- Education: University of Pittsburgh
- Occupations: Poet and academic

= Aaron Smith (poet) =

American poet

Aaron Smith is an American poet. Three of his poetry collections have been finalists for the Lambda Literary Award for Gay Poetry. His poetry often covers "what it means to be a gay man from a rural, working class environment."
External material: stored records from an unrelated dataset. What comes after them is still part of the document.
-- ==== Sys2Proof/Machine/Meter.lean ====
section
/-!
DEFINITION. T4's mailbox requests (R343 to R347, R349, R352), its start and the journal's resolution (R322, R324, R353), the legal displays
(R356, R357), and T4's frame (R320).
-/
namespace Sys2Proof.Machine

/-! ## Requests -/

/-- T4 serves its mailbox once it has started; an originator or scope kind that the opcode does not list is REJECTED with detail 0x01 (R343). -/
def State.t4Serve (s : State) (sd : Sender) (r : Req) (origs : List Nat) (kind : Nat) (f : State → State) : State :=
  if s.bill.started then
    s.serve sd .mailbox r fun s =>
      if origs.contains r.origId.toNat ∧ r.scope.kind.toNat = kind ∧ (kind = 3 → r.scope.inst.toNat < 8) then (f s).goOn else s.reject .mailbox r 0x01
  else if s.clocked then s.commit sd .mailbox r
  else s

/-- TX_OPEN: the refusals in their order, else the next number, the start values and the start record; MEN follows the record (R344). -/
def State.txOpen (s : State) (r : Req) : State :=
  let c := r.scope.inst.toNat
  let p := r.payload.toNat
  let b := s.bill
  if b.excl / 2 ^ (6 + c) % 2 = 1 then s.reject .mailbox r 0x10
  else if (s.tx c).blocked then s.reject .mailbox r 0x11
  else if s.ringLow then s.reject .mailbox r 0x12
  else if (s.tx c).isOpen then s.reject .mailbox r 0x13
  else if b.stopped then s.rejectFree .mailbox r
  else
    let imp := s.legal (connReg c)
    let ex := s.legal (connReg c + 1)
    let n := b.txNext
    let credit := p / 2 ^ 64
    let s := (s.defer .mailbox r).mkRecord 1 0 b.lt c n 0 [imp, ex, credit, p / 2 ^ 32 % 2 ^ 32] [.txOpen c r (n + b.rseq % 2 ^ 32 * 2 ^ 32)]
    let s := s.setTx c fun t =>
      { Tx.reset with
        number := n, isOpen := true, prepay := p % 2 == 1, inReplay := b.replay.isSome, startImp := imp, startExp := ex, credit := credit, openLt := b.lt, relAt := t.relAt }
    (s.setBill fun b => { b with txNext := n + 1 }).t4Event 0x080 (connScope c) 2 n

def execTxOpen (sd : Sender) (r : Req) (s : State) : Out := .next (s.t4Serve sd r [2] 3 fun s => s.txOpen r)

/-- TX_CLOSE: MEN falls at the take; DONE with the end record written. Without an open transaction the spec names no answer. -/
def State.txClose (s : State) (r : Req) : State :=
  let c := r.scope.inst.toNat
  if !(s.tx c).isOpen then s.rejectFree .mailbox r
  else
    let n := (s.tx c).number
    ((s.defer .mailbox r).menFall c).closeTx c s.bill.lt 0 fun rseq => [.complete r (n + rseq % 2 ^ 32 * 2 ^ 32)]

def execTxClose (sd : Sender) (r : Req) (s : State) : Out := .next (s.t4Serve sd r [2] 3 fun s => s.txClose r)

/-- TX_CONFIRM: the confirmation record; the end record need not be kept for it any longer. -/
def State.txConfirm (s : State) (r : Req) : State :=
  let n := r.payload.toNat % 2 ^ 32
  let s := (s.defer .mailbox r).mkRecord 15 0 s.bill.lt 0xFF n 0 [n] [.complete r 0]
  if r.payload.toNat / 2 ^ 32 % 2 ^ 16 = s.epochNo then s.setBill fun b => { b with unconf := b.unconf.filter fun u => u.1 != n } else s

def execTxConfirm (sd : Sender) (r : Req) (s : State) : Out := .next (s.t4Serve sd r [1] 6 fun s => s.txConfirm r)

/-- The record of an accepted or refused tariff object (R337). -/
def State.tariffRecord (s : State) (kind : Nat) (o : List Byte) (detail : Nat) (after : List T4After) : State :=
  let h := sha256 o
  (s.mkRecord kind 0 s.bill.lt 0xFF 0 0 (tarId o :: (List.range 4).map (fun k => fieldAt h (8 * k) 8) ++ [detail]) after).setF BILL_EVENTS_tariff 1

/-- TARIFF_LOAD: the object that the payload names. -/
def State.tariffLoad (s : State) (r : Req) : State :=
  let o := if r.indirect then s.dmaRdBytes r.indAddr r.indLen else []
  let refuse := fun (d : Nat) => ((s.tariffRecord 7 o d [.nothing]).t4Event 0x083 siteScope 1 d).reject .mailbox r d
  if !s.tariffSigned o then refuse 0x20
  else if !tariffInRange o then refuse 0x21
  else if tarId o ≤ tarId s.bill.active ∨ tarId o ≤ tarId s.bill.pend then refuse 0x22
  else
    let s := (s.wrBytes 0x70701000 o).setBill fun b => { b with pend := o }
    ((s.defer .mailbox r).tariffRecord 6 o 0 [.complete r (tarId o)]).t4Event 0x082 siteScope 1 (tarId o)

def execTariffLoad (sd : Sender) (r : Req) (s : State) : Out := .next (s.t4Serve sd r [1] 6 fun s => s.tariffLoad r)

/-- UTC_OFFSET: applied at the next block. -/
def State.utcOffset (s : State) (r : Req) : State :=
  let v := toSigned 16 r.payload.toNat
  if 2 < (v - s.bill.utcOfs).natAbs then (s.setBill fun b => { b with newOfs := none }).reject .mailbox r 0x30
  else (s.defer .mailbox r).setBill fun b => { b with newOfs := some (v, r) }

def execUtcOffset (sd : Sender) (r : Req) (s : State) : Out := .next (s.t4Serve sd r [1] 6 fun s => s.utcOffset r)

/-- CREDIT_SET: applied at the next block. -/
def State.creditSet (s : State) (r : Req) : State :=
  let t := s.tx r.scope.inst.toNat
  let s := s.setBill fun b => { b with newCredits := b.newCredits.filter fun x => x.2.scope != r.scope }
  if t.isOpen ∧ !t.exhausted ∧ t.number = r.payload.toNat / 2 ^ 64 % 2 ^ 32 then
    (s.defer .mailbox r).setBill fun b => { b with newCredits := b.newCredits ++ [(r.payload.toNat % 2 ^ 64, r)] }
  else s.reject .mailbox r 0x14

def execCreditSet (sd : Sender) (r : Req) (s : State) : Out := .next (s.t4Serve sd r [1] 3 fun s => s.creditSet r)

/-- The record whose number ends in the given 32 bits, of the last 20,480: none where it is not held or not yet written (R349). -/
def State.heldRecord (s : State) (low : Nat) : Option Nat :=
  let next := s.bill.rseq
  let top := (next - 1) / 2 ^ 32 * 2 ^ 32 + low
  let n := if next ≤ top then top - 2 ^ 32 else top
  if 1 ≤ n ∧ n < next ∧ next ≤ n + 20480 ∧ s.rd (recordAt n) 4 = 0x43455253 ∧ s.rd (recordAt n + 6) 2 = s.epochNo ∧ s.rd (recordAt n + 8) 8 = n then some n else none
== Education and career ==
Smith received a Master of Fine Arts from the University of Pittsburgh. He previously taught at West Virginia Wesleyan College and currently serves as an associate professor of Creative Writing at Lesley University. He has also been the recipient of fellowships from the New York Foundation for the Arts and the Mass Cultural Council.

== Awards ==

Awards for Smith's writing
| Year | Title | Award/Honor | Result | Ref. |
| 2003 | What's Required | Frank O'Hara Award |  |  |
| 2004 | Blue on Blue Ground | Agnes Lynch Starrett Prize | Winner |  |
| 2006 | Lambda Literary Award for Gay Poetry | Finalist |  |
| 2013 | Appetite | Lambda Literary Award for Gay Poetry | Finalist |  |
| Paterson Poetry Prize | Finalist |  |
| Thom Gunn Award | Finalist |  |
| 2016 | Primer | Poetry Must Read for the Massachusetts Center for the Book | Honor |  |
| 2017 | Lambda Literary Award for Gay Poetry | Finalist |  |
| 2020 | The Book of Daniel | Thom Gunn Award | Finalist |  |

== Publications ==

=== Poetry collections ===

- Blue on Blue Ground, Agnes Lynch Starrett Poetry Prize (University of Pittsburgh Press, 2005)
- Appetite (University of Pittsburgh Press, 2012)
- Primer (University of Pittsburgh Press, 2016)
- The Book of Daniel (University of Pittsburgh Press, 2019)
- Stop Lying (University of Pittsburgh Press, 2023)

=== Chapbooks ===

- Men in Groups: Chapbook (Winged City/New Sins Press 2011)
- What's Required

=== Poems ===

- “What It Feels Like to be Aaron Smith,” in The Best American Poetry 2013 (Scribner, 2013)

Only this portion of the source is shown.